The argument for ignoring the news

The argument for ignoring the news

Eggs cost a lot and it's someone's fault. Democracy is ending. The totalitarians are taking over. Crime! Hurricanes!

Fear. Anger. Distress.

But, some people say, the ever-faster, more abundant news is just noise, not information. That noise costs time, emotion, productivity, and detracts from your life.

So a new movement rejects it all.

Success journal Farnon Street argues that news is mood-altering and temporary.

"Most news expires in 24 hours.
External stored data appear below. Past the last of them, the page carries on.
-- ==== Sys2Proof/Laws/Rom.lean ====
section
/-! SUPPORT. Laws of the ROM defaults: what the table store holds after reset, and that the defaults meet the rules of their kinds (R153
to R155, R160, R163). -/

namespace Sys2Proof.Machine

/-- A ROM default stands at its offset in its side's block. -/
theorem romBlock_table (x : Side) (tb : TableId) : ((romBlock x).drop tb.offset).take tb.words = romTable x tb := by
  cases x <;> cases tb <;> decide +kernel

theorem romTable_length (x : Side) (tb : TableId) : (romTable x tb).length = tb.words := by
  cases x <;> cases tb <;> decide +kernel

theorem romBlock_getD (x : Side) (tb : TableId) (j : Nat) (h : j < tb.words) :
    (romBlock x).getD (tb.offset + j) 0 = (romTable x tb).getD j 0 := by
  rw [← romBlock_table x tb]
  simp [List.getD, List.getElem?_drop, h]

theorem offset_fits (tb : TableId) : tb.offset + tb.words ≤ 512 := by cases tb <;> decide

theorem tableDefault_left (a : Nat) (h : a < 1024) : tableDefault a = encodeWord 22 ((romBlock .left).getD (a % 512) 0) := by
  rw [tableDefault, if_pos h]

theorem tableDefault_right (a : Nat) (h : 1024 ≤ a) (g : a < 2048) :
    tableDefault a = encodeWord 22 ((romBlock .right).getD (a % 512) 0) := by
  rw [tableDefault, if_neg (by omega), if_pos g]

/-- After reset every bank of a table holds its ROM default (R154, R155). -/
theorem tableDefault_bank (x : Side) (tb : TableId) (p : PhysBank) (j : Nat) (h : j < tb.words) :
    tableDefault (tableAddr x tb p j) = encodeWord 22 ((romTable x tb).getD j 0) := by
  have hf := offset_fits tb
  have hm : tableAddr x tb p j % 512 = tb.offset + j := by unfold tableAddr; omega
  rw [← romBlock_getD x tb j h, ← hm]
  cases x
  · refine tableDefault_left _ ?_
    cases p <;> simp only [tableAddr, Side.code, PhysBank.num] <;> omega
  · refine tableDefault_right _ ?_ ?_ <;> cases p <;> simp only [tableAddr, Side.code, PhysBank.num] <;> omega

/-- The words of the ROM defaults, each kind once. -/
def romWords : List Word :=
  romTone ++ romProfile 0 ++ romProfile 1 ++ romProfile 2 ++ romProfile 3 ++ romLadder ++ romGlareAtt ++ romPan ++ romLayout .left ++
    romLayout .right ++ romSensor

theorem mem_romWords (x : Side) (tb : TableId) (v : Word) (h : v ∈ romTable x tb) : v ∈ romWords := by
  cases tb <;> cases x <;> simp only [romTable] at h <;> simp only [romWords, List.mem_append, h, true_or, or_true]

/-- Every ROM word is stored so that it reads clean and gives its data back. -/
theorem romTable_stored (x : Side) (tb : TableId) (v : Word) (h : v ∈ romTable x tb) :
    checkWord 5 (encodeWord 22 v) = .clean ∧ dataOf 16 (encodeWord 22 v) = v := by
  have hall : romWords.all (fun v =>
      decide (checkWord 5 (encodeWord 22 v) = .clean) && decide (dataOf 16 (encodeWord 22 v) = v)) = true := by decide +kernel
  simpa using List.all_eq_true.mp hall v (mem_romWords x tb v h)

theorem tableDefault_clean (a : Nat) : checkWord 5 (tableDefault a) = .clean := by
  have h0 : checkWord 5 (encodeWord 22 0#16) = .clean := by decide +kernel
  have hb : ∀ (x : Side) (i : Nat), checkWord 5 (encodeWord 22 ((romBlock x).getD i 0)) = .clean := by
    intro x i
    rw [List.getD_eq_getElem?_getD]
    cases h : (romBlock x)[i]? with
    | none => exact h0
    | some v =>
      obtain ⟨ws, hw, hv⟩ := List.mem_flatten.mp (List.mem_of_getElem? h)
      obtain ⟨tb, -, rfl⟩ := List.mem_map.mp hw
      exact (romTable_stored x tb v hv).1
  unfold tableDefault
  split
  · exact hb ..
  split
  · exact hb ..
  · decide +kernel

/-- The ROM defaults meet every rule of their kinds (R160, R163). -/
theorem romTable_passes (x : Side) (tb : TableId) : tb.Passes (romTable x tb) := by
  cases tb
  case layout =>
    simp only [TableId.Passes, TableId.kind, TableKind.rules, List.forall_mem_map, List.forall_mem_cons, List.forall_mem_append,
      List.mem_range, List.not_mem_nil, IsEmpty.forall_iff, implies_true, and_true]
    cases x <;> and_intros <;> decide +kernel
  all_goals
    simp only [TableId.Passes, TableId.kind, TableKind.rules, List.forall_mem_map, List.forall_mem_cons,
      List.mem_range, List.not_mem_nil, IsEmpty.forall_iff, implies_true, and_true]
    cases x <;> decide +kernel

/-- After reset the words of every bank of a table are its ROM default. -/
theorem tableDefault_words (x : Side) (tb : TableId) (p : PhysBank) :
    (List.range tb.words).map (fun j => dataOf 16 (tableDefault (tableAddr x tb p j))) = romTable x tb := by
  refine List.ext_getElem (by simp [romTable_length]) fun j h g => ?_
  have hj : j < tb.words := by simpa using h
  simp only [List.getElem_map, List.getElem_range, tableDefault_bank x tb p j hj]
  rw [List.getD_eq_getElem _ _ g]
  exact (romTable_stored x tb _ (List.getElem_mem g)).2

theorem tableAddr_lt (x : Side) (tb : TableId) (p : PhysBank) (j : Nat) (h : j < tb.words) : tableAddr x tb p j < 2048 := by
  have := offset_fits tb
  cases x <;> cases p <;> simp only [tableAddr, Side.code, PhysBank.num] <;> omega

theorem romTable_getD_mem (x : Side) (tb : TableId) (j : Nat) (h : j < tb.words) : (romTable x tb).getD j 0 ∈ romTable x tb := by
  rw [List.getD_eq_getElem _ _ (by rw [romTable_length]; exact h)]
  exact List.getElem_mem _

/-- The words of a bank that stands as after reset are read without error. -/
theorem State.dataAt_rom (s : State) (x : Side) (tb : TableId) (p : PhysBank) (j : Nat) (hi : s.tableStore.injection = none)
    (hm : ∀ a, a < 2048 → Mem.read tableDefault s.tableStore.mem a = tableDefault a) (h : j < tb.words) :
    s.dataAt (tableAddr x tb p j) = some ((romTable x tb).getD j 0) := by
  obtain ⟨hc, hd⟩ := romTable_stored x tb _ (romTable_getD_mem x tb j h)
  simp only [State.dataAt, State.bitsAt, hi, hm _ (tableAddr_lt x tb p j h), tableDefault_bank x tb p j h, delivered, hc, hd]

/-- No bank that stands as after reset fails a read run. -/
theorem State.not_bankFails_rom (s : State) (x : Side) (tb : TableId) (p : PhysBank) (j : Nat) (hi : s.tableStore.injection = none)
    (hm : ∀ a, a < 2048 → Mem.read tableDefault s.tableStore.mem a = tableDefault a) : ¬ s.BankFails x tb p j := by
  rintro ⟨-, h, he, -⟩
  rw [s.dataAt_rom x tb p j hi hm h] at he
  cases he

/-- The tables are lawful while the banks stand as after reset, no working copy has been taken, and the pool is stored without error. -/
theorem State.tablesLawful_rom (s : State) (hm : ∀ a, a < 2048 → Mem.read tableDefault s.tableStore.mem a = tableDefault a)
    (hp : ∀ a, 2048 ≤ a → a < 10240 → checkWord 5 (Mem.read tableDefault s.tableStore.mem a) = .clean)
    (hc : ∀ x, (s.side x).dev.copies = none) : s.TablesLawful := by
  have hb : ∀ x tb p, s.bankWords x tb p = romTable x tb := by
    intro x tb p
    rw [← tableDefault_words x tb p]
    refine List.map_congr_left fun j h => ?_
    rw [hm _ (tableAddr_lt x tb p j (List.mem_range.mp h))]
  refine ⟨fun a ha => ?_, fun x tb c _ => ⟨?_, ?_, fun _ _ _ => ?_⟩⟩
  · by_cases h : a < 2048
    · rw [hm a h]; exact tableDefault_clean a
    · exact hp a (by omega) ha
  · have : (s.copies x).get tb = romTable x tb := by
      simp only [State.copies, hc x, Option.getD_none]
      cases tb <;> rfl
    rw [this]; exact romTable_passes x tb
  · rw [hb]; exact romTable_passes x tb
  · rw [hb]; exact romTable_passes x tb

end Sys2Proof.Machine
end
If you know your attention is valuable, why would you invest it consuming something that expires tomorrow?"

A 2017 American Psychological Association report found that 95 percent of adults follow news regularly and half of them say it causes them stress.

Futurist Richard Watson is not focused on current news. Instead he takes a longer view and reviews the news weekly, seeing what remains relevant.
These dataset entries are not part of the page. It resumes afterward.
/-- The state after the read of a word that is uncorrectable (R156, R171). -/
def State.lostAt (s : State) (x : Side) (a y : Nat) : State :=
  ({ s with tableStore := { s.tableStore with injection := none } } : State).offerTable
    { kind := .uncorrectable, addr := a, syndrome := y, side := x }

theorem State.ReadsAs.corrected (h : s.ReadsAs a w) (hc : checkWord 5 w = .corrected y v) :
    s.readTableWord x a = (some (dataOf 16 v), s.correctedAt x a y v) := by
  simp only [State.readTableWord, h.bits, h.after, hc]
  rfl

theorem State.ReadsAs.uncorrectable (h : s.ReadsAs a w) (hc : checkWord 5 w = .uncorrectable y) :
    s.readTableWord x a = (none, s.lostAt x a y) := by
  simp only [State.readTableWord, h.bits, h.after, hc]
  rfl

/-- The error log after one read in error is that of `offerLog` (R171). -/
theorem logAfter_corrected (log : Option LogRecord) (hc : checkWord 5 w = .corrected y v) :
    logAfter 5 x log [(a, w)] = offerLog log { kind := .corrected, addr := a, syndrome := y, side := x } := by
  cases log <;> simp [logAfter, offerLog, hc]

theorem logAfter_uncorrectable (log : Option LogRecord) (hc : checkWord 5 w = .uncorrectable y) :
    logAfter 5 x log [(a, w)] = offerLog log { kind := .uncorrectable, addr := a, syndrome := y, side := x } := by
  cases log <;> simp [logAfter, offerLog, hc]

section

variable (s : State) (x : Side) (a y : Nat) (v : BitVec 22)

theorem State.correctedAt_sides : (s.correctedAt x a y v).sides = s.sides := State.raise_sides _ _ _

theorem State.correctedAt_tableStore : (s.correctedAt x a y v).tableStore =
    { s.tableStore with
      mem := Mem.writeBlock tableDefault s.tableStore.mem a [encodeWord 22 (dataOf 16 v)]
      injection := none
      log := offerLog s.tableStore.log { kind := .corrected, addr := a, syndrome := y, side := x } } := State.raise_tableStore _ _ _

theorem State.correctedAt_read (b : Nat) : Mem.read tableDefault (s.correctedAt x a y v).tableStore.mem b =
    if b = a then encodeWord 22 (dataOf 16 v : Word) else Mem.read tableDefault s.tableStore.mem b := by
  rw [State.correctedAt_tableStore]
  exact Mem.read_write _ _ _ _

theorem State.correctedAt_reports : (s.correctedAt x a y v).ReportsCorrected a := by
  rw [State.ReportsCorrected, State.correctedAt, State.reportCorrected, State.raise_corrCond, State.raise_faults,
    FaultTable.get_set_self]
  exact ⟨rfl, FaultRecord.setAt_state _ _ _, FaultRecord.setAt_detail _ _ _⟩

end

/-- The state after the read of a word of a shadow that is uncorrectable: the shadow is poisoned at that word (R155, R156). -/
def State.shadowLost (s : State) (x : Side) (tb : TableId) (p : PhysBank) (j y : Nat) : State :=
  (s.lostAt x (tableAddr x tb p j) y).onSide x (fun d =>
    { d with tables := { d.tables with ctl := d.tables.ctl.set tb ((d.tables.ctl.get tb).setBad p (some j)) } })

theorem State.ReadsAs.readBankWord_corrected (h : s.ReadsAs (tableAddr x tb p j) w) (hc : checkWord 5 w = .corrected y v) :
    s.readBankWord x tb p j = (some (dataOf 16 v), s.correctedAt x (tableAddr x tb p j) y v) := by
  rw [State.readBankWord_eq, h.corrected hc]

theorem State.ReadsAs.readBankWord_lost (h : s.ReadsAs (tableAddr x tb p j) w) (hc : checkWord 5 w = .uncorrectable y)
    (hp : p ≠ ((s.side x).tables.ctl.get tb).active) (hb : ((s.side x).tables.ctl.get tb).bad p = none) :
    s.readBankWord x tb p j = (none, s.shadowLost x tb p j y) := by
  have hside : (s.lostAt x (tableAddr x tb p j) y).side x = s.side x := rfl
  rw [State.readBankWord_eq, h.uncorrectable hc]
  dsimp only
  rw [hside, if_neg hp, TableCtl.poisonAt, hb]
  rfl

end Sys2Proof.Machine
end

section
/-! What the validation of a COMMIT finds: over shadows stored without error, and over one with a word that reads with an error (R97, R156,
R159, R160, R171). -/

namespace Sys2Proof.Machine

/-! ## The table's own checks along a read run (R160) -/

namespace BankDelivers

variable {x : Side} {tb : TableId} {p : PhysBank} {content : List Word} {run : Nat → State} {m : Nat} {u : State}

theorem table_passes (h : BankDelivers x tb p content run tb.words) (hrules : tb.Passes content) :
    State.runChecks x tb p (contentChecks tb.kind) [] (run 0) = (.pass, run tb.words) :=
  h.runChecks_passes (n := 0) (Nat.zero_le _) (contentChecks_fit tb) (contentChecks_readNeeds tb.kind)
    (passes_of_decides (contentChecks_decide content tb.kind) hrules)

theorem table_fails (h : BankDelivers x tb p content run tb.words) {pre post : List ContentRule} {q : ContentRule}
    (hrules : tb.kind.rules content = pre ++ q :: post) (hpre : ∀ o ∈ pre, o.2) (hq : ¬ q.2) :
    ∃ i, State.runChecks x tb p (contentChecks tb.kind) [] (run 0) = (.badContent tb q.1, run i) := by
  obtain ⟨before, c, after, hchecks, hbefore, hc, hindex⟩ :=
    fails_of_decides (hrules ▸ contentChecks_decide content tb.kind) hpre hq
  have hfit := contentChecks_fit tb
  have hreads := contentChecks_readNeeds tb.kind
  rw [hchecks] at hfit hreads ⊢
  rw [← hindex]
  exact h.runChecks_fails (n := 0) (Nat.zero_le _) hfit hreads hbefore hc

theorem table_stops (h : BankDelivers x tb p content run m) (hm : m < tb.words) (hstop : (run m).readBankWord x tb p m = (none, u))
    (hrules : tb.Passes content) : State.runChecks x tb p (contentChecks tb.kind) [] (run 0) = (.tableError tb m, u) :=
  h.runChecks_stops (n := 0) hm hstop (Nat.zero_le _) (contentChecks_readNeeds tb.kind)
    (passes_of_decides (contentChecks_decide content tb.kind) hrules)

end BankDelivers

variable {s t : State} {x : Side} {tb : TableId} {p : PhysBank} {content : List Word} {j k y : Nat} {w v : BitVec 22}

/-! ## What the words stored deliver (R155, R156) -/

/-- Word `k` of a bank is stored without error as that of `content`. -/
def State.StoresWord (s : State) (x : Side) (tb : TableId) (p : PhysBank) (content : List Word) (k : Nat) : Prop :=
  ∀ d, content[k]? = some d → Mem.read tableDefault s.tableStore.mem (tableAddr x tb p k) = encodeWord 22 d

theorem State.StoresWord.readBankWord (h : s.StoresWord x tb p content k) (hk : k < content.length)
    (hi : takeInjection s.tableStore.injection (tableAddr x tb p k) = (none, s.tableStore.injection)) :
    s.readBankWord x tb p k = (some (content.getD k 0), s) := by
  rw [List.getD_eq_getElem _ _ hk]
  exact State.readBankWord_stored hi (h _ (List.getElem?_eq_getElem hk))

/-- A bank stored without error, while no injection is armed, is delivered and left as it stands. -/
theorem State.bankDelivers_stored (hi : s.tableStore.injection = none) (hlen : content.length = tb.words)
    (hw : ∀ k, s.StoresWord x tb p content k) : BankDelivers x tb p content (fun _ => s) tb.words where
  length := hlen.ge
  word k hk := (hw k).readBankWord (hlen ▸ hk) (by simp [hi, takeInjection])

section

variable (h : s.ReadsAs (tableAddr x tb p j) w) (hlen : content.length = tb.words)
  (hw : ∀ k, k ≠ j → s.StoresWord x tb p content k)
include h hlen hw

theorem State.ReadsAs.readBankWord_other (hk : k < tb.words) (hne : k ≠ j) :
    s.readBankWord x tb p k = (some (content.getD k 0), s) :=
  (hw k hne).readBankWord (hlen ▸ hk) (h.other _ fun ha => hne (tableAddr_inj ha))

variable (hj : j < tb.words)
include hj

/-- Up to the word in error the bank is delivered and left as it stands. -/
theorem State.ReadsAs.bankDelivers_before : BankDelivers x tb p content (fun _ => s) j where
  length := hlen ▸ Nat.le_of_lt hj
  word k hk := h.readBankWord_other hlen hw (by omega) (by omega)

/-- With the word in error corrected the whole bank is delivered, the words after it in the state after the correction. -/
theorem State.ReadsAs.bankDelivers_corrected (hc : checkWord 5 w = .corrected y v) (hd : content[j]? = some (dataOf 16 v)) :
    BankDelivers x tb p content (fun i => if i ≤ j then s else s.correctedAt x (tableAddr x tb p j) y v) tb.words where
  length := hlen.ge
  word k hk := by
    rcases Nat.lt_trichotomy k j with hlt | rfl | hgt
    · rw [if_pos (by omega), if_pos (by omega)]
      exact h.readBankWord_other hlen hw hk (by omega)
    · rw [if_pos (Nat.le_refl _), if_neg (by omega), h.readBankWord_corrected hc, List.getD_eq_getElem?_getD, hd]
      rfl
    · rw [if_neg (by omega), if_neg (by omega)]
      have hstored : (s.correctedAt x (tableAddr x tb p j) y v).StoresWord x tb p content k := fun d hd => by
        rw [State.correctedAt_read, if_neg fun ha => by have := tableAddr_inj ha; omega]
        exact hw k (by omega) d hd
      refine hstored.readBankWord (hlen ▸ hk) ?_
      rw [State.correctedAt_tableStore]
      rfl

end

/-! ## The named shadows in turn (R159) -/

theorem State.validate_cons_pass {tbs : List TableId}
    (h : State.runChecks x tb ((s.side x).tables.ctl.get tb).active.other (contentChecks tb.kind) [] s = (.pass, t)) :
    State.validate x (tb :: tbs) s = State.validate x tbs t := by
  rw [State.validate, h]

/-- The run ends at a table whose checks do not pass. -/
theorem State.validate_cons_stop {tbs : List TableId} {r : Verdict} (hr : r ≠ .pass)
    (h : State.runChecks x tb ((s.side x).tables.ctl.get tb).active.other (contentChecks tb.kind) [] s = (r, t)) :
    State.validate x (tb :: tbs) s = (r, t) := by
  rw [State.validate, h]
  cases r with
  | pass => exact absurd rfl hr
  | badContent _ _ => rfl
  | tableError _ _ => rfl

/-- Tables that pass and are left as they stand are behind the run. -/
theorem State.validate_append {pre post : List TableId} (h : ∀ tb ∈ pre,
    State.runChecks x tb ((s.side x).tables.ctl.get tb).active.other (contentChecks tb.kind) [] s = (.pass, s)) :
    State.validate x (pre ++ post) s = State.validate x post s := by
  induction pre with
  | nil => rfl
  | cons tb pre ih =>
    obtain ⟨hfirst, hrest⟩ := List.forall_mem_cons.mp h
    exact (State.validate_cons_pass hfirst).trans (ih hrest)

theorem TableId.all_sorted : TableId.all.Pairwise (fun a b => a.num < b.num) := by decide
Calvin Rosser, an advisor on life quality, has unplugged from the news for years. "The news detracted from my life. Most of what I heard and read was fear-driven, myopic, and outside of my control." He says he now lives with less anxiety, more peace, and has more time.
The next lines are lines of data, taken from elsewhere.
-- ==== Sys2Proof/Machine/Move.lean ====
section
/-! DEFINITION. The move instructions (43_move.md R260 to R264). None touches the PSW flags. -/

namespace Sys2Proof.Machine

/-- MOV (R260, R261). -/
def movM (k : Prefix) (f : Dyadic) : M Unit := dyadicToDst .mov k f fun a _ => { val := a }
/-- The meaning of MOV. -/
def execMov (f : Dyadic) (s : State) : Host.Outcome State Fault Refusal := run (movM .none f) s

/-- MOVA (R262). -/
def movaM (k : Prefix) (f : Dyadic) : M Unit := moveAddress k f
/-- The meaning of MOVA. -/
def execMova (f : Dyadic) (s : State) : Host.Outcome State Fault Refusal := run (movaM .none f) s

/-- DQM (R263). -/
def dqmM (k : Prefix) (f : Dyadic) : M Unit := blockMove k f
/-- The meaning of DQM. -/
def execDqm (f : Dyadic) (s : State) : Host.Outcome State Fault Refusal := run (dqmM .none f) s

/-- LDRAA (R264): a jump's target goes to the accumulator as it is, bit 0 kept. -/
def ldraaM (k : Prefix) (f : Monadic Empty FlowMode) : M Unit :=
  match f with
  | .illegal _ => raise .illegal
  | .p3 m x => do
    let s ← getS
    let t ← target3 s.level s m x
    let p ← checkWrite s.level s.accAddr 4
    modS fun s => s.commit p t
    advance (k.len + 6)
/-- The meaning of LDRAA. -/
def execLdraa (f : Monadic Empty FlowMode) (s : State) : Host.Outcome State Fault Refusal := run (ldraaM .none f) s

end Sys2Proof.Machine
end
Author Mark Manson said that in four months after he stopped following the day-to-day news, he became more productive and, amazingly, optimistic. Instead of feeling out of the loop, he began to feel in the real loop. All the details about what someone said to whom weren't relevant. He started seeing trends, not bullet points.

Canadian writer David Cain points out that being concerned with bad news makes us think we are doing something when we aren't.